→ How to complete this task
Look through the material and copy each line holding "exactly".

→ Study material
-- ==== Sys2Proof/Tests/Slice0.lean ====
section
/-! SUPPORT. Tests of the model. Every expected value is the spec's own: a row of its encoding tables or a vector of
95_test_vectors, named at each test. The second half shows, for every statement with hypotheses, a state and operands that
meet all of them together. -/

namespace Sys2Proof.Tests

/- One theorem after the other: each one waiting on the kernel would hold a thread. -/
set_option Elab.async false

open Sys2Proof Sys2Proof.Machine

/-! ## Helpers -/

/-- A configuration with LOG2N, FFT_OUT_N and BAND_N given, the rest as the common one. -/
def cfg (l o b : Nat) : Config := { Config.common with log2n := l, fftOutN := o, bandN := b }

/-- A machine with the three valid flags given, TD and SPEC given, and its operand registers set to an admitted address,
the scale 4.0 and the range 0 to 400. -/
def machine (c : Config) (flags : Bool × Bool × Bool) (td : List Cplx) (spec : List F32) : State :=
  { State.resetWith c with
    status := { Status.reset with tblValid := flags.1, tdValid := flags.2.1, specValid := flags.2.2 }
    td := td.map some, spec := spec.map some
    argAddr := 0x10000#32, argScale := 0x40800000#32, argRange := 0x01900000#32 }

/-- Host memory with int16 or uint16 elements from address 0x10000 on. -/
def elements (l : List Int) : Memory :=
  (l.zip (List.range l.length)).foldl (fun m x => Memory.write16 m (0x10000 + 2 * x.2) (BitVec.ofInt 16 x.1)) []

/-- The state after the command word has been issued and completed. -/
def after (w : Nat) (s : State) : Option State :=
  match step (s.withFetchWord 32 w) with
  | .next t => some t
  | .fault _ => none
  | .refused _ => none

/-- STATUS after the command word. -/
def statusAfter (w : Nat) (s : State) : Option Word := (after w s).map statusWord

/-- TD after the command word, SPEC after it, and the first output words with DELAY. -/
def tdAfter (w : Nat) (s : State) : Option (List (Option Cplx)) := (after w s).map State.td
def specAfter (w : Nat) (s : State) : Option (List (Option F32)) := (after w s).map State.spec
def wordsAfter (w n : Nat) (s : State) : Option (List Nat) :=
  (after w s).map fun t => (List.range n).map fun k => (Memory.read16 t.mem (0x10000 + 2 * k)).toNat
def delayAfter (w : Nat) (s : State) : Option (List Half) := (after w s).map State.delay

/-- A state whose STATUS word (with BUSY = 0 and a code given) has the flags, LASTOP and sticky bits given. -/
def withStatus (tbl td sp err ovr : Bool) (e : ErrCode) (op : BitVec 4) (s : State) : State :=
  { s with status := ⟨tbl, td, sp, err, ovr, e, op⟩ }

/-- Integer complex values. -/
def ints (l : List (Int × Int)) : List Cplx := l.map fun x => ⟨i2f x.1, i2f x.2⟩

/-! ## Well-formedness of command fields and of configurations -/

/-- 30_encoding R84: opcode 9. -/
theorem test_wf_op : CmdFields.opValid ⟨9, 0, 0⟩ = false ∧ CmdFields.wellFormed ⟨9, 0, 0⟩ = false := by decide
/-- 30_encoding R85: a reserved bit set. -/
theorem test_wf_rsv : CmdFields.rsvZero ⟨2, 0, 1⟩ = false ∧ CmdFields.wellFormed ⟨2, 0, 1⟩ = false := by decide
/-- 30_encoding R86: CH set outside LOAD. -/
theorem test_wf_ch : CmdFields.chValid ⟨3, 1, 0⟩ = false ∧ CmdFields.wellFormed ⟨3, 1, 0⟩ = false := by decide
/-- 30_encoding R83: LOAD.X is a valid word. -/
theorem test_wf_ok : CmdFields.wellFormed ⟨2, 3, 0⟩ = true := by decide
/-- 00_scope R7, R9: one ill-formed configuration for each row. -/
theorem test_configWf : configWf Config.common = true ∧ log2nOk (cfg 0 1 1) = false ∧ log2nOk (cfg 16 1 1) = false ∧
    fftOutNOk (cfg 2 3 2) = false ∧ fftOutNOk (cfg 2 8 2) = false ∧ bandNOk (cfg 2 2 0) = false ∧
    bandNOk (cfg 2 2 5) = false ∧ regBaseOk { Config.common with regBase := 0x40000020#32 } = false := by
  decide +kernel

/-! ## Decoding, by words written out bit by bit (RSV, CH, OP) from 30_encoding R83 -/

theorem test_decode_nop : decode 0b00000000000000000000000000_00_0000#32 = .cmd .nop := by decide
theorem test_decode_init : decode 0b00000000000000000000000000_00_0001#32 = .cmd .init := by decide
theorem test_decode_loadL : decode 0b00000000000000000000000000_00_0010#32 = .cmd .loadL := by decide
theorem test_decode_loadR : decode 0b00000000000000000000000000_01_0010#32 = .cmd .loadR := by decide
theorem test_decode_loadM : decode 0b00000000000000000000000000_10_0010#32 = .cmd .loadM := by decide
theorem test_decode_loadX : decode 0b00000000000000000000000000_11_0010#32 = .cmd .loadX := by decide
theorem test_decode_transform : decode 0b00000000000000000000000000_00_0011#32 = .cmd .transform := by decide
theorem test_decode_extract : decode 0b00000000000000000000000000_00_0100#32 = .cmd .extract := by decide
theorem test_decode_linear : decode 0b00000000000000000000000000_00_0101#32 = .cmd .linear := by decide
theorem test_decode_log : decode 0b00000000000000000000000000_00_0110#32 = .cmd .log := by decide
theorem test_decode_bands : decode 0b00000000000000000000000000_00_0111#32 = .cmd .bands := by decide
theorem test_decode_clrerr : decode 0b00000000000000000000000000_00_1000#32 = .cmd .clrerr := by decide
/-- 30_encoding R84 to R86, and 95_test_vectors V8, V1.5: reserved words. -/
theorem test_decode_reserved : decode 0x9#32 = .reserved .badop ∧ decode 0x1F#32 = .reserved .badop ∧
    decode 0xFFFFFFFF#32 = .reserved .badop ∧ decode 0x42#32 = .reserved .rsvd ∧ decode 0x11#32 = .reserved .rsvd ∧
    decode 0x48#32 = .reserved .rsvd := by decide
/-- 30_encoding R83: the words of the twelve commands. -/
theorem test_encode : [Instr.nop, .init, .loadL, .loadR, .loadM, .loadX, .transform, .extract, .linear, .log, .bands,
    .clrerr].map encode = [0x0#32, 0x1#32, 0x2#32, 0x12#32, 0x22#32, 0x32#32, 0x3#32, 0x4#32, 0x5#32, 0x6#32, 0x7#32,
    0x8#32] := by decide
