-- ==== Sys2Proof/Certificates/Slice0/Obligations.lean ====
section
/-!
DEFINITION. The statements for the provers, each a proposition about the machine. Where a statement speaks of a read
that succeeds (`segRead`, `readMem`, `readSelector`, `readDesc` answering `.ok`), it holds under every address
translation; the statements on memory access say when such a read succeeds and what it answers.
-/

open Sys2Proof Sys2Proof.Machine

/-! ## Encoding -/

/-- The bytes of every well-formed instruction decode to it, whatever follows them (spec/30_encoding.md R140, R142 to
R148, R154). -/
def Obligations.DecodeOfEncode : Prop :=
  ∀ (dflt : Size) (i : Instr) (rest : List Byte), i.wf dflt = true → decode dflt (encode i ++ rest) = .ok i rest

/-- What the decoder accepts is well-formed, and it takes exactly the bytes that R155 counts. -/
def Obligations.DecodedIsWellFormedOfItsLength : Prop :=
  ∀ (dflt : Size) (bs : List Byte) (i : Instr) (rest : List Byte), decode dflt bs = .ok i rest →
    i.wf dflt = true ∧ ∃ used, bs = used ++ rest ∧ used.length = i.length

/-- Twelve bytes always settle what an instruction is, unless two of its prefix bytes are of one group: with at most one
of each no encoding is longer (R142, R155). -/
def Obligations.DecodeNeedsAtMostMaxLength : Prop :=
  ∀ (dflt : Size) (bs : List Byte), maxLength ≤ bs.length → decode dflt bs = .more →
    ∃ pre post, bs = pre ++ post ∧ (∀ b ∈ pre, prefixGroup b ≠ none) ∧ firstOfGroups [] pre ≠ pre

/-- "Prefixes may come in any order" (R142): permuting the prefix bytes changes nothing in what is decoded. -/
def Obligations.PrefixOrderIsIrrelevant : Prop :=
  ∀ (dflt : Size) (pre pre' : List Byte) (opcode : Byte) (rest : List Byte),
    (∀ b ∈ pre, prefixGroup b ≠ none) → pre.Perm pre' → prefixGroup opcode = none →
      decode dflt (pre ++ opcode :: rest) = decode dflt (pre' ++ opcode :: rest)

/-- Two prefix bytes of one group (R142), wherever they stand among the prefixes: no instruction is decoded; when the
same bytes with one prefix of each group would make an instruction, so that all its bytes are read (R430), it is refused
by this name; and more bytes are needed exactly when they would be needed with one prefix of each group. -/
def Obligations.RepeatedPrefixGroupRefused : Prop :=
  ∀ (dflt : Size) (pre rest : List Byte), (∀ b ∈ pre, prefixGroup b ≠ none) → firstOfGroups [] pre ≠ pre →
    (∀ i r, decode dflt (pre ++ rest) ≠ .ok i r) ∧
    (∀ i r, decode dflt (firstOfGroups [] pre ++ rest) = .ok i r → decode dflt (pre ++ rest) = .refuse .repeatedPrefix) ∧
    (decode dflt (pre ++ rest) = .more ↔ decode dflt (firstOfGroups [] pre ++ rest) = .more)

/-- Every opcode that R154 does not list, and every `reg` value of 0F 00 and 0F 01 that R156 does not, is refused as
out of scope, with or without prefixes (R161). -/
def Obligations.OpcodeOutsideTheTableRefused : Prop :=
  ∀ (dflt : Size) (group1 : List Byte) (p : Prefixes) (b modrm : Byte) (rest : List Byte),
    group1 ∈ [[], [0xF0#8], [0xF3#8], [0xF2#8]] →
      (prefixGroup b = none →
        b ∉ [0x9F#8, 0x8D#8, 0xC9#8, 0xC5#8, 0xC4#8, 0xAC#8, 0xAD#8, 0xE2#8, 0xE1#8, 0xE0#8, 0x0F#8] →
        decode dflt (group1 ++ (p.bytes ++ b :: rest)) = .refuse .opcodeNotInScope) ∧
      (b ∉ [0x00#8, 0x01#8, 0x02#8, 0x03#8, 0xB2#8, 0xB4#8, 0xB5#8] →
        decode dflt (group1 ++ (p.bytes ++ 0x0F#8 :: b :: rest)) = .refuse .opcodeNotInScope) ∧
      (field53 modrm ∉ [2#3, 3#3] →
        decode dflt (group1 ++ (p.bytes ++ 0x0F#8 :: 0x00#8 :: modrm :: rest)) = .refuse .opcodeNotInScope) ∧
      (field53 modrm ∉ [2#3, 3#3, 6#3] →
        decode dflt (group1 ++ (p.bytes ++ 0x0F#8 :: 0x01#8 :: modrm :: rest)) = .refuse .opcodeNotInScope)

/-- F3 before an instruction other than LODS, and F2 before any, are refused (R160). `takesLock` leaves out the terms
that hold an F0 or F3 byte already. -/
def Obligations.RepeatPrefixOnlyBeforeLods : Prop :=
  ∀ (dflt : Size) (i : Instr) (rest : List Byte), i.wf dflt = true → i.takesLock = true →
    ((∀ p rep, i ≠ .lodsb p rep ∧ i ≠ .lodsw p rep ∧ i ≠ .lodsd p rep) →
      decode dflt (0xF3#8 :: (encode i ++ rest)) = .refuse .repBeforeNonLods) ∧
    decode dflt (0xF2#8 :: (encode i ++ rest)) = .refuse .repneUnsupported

→ Result for this exercise
/-- What the decoder accepts is well-formed, and it takes exactly the bytes that R155 counts. -/
by this name; and more bytes are needed exactly when they would be needed with one prefix of each group. -/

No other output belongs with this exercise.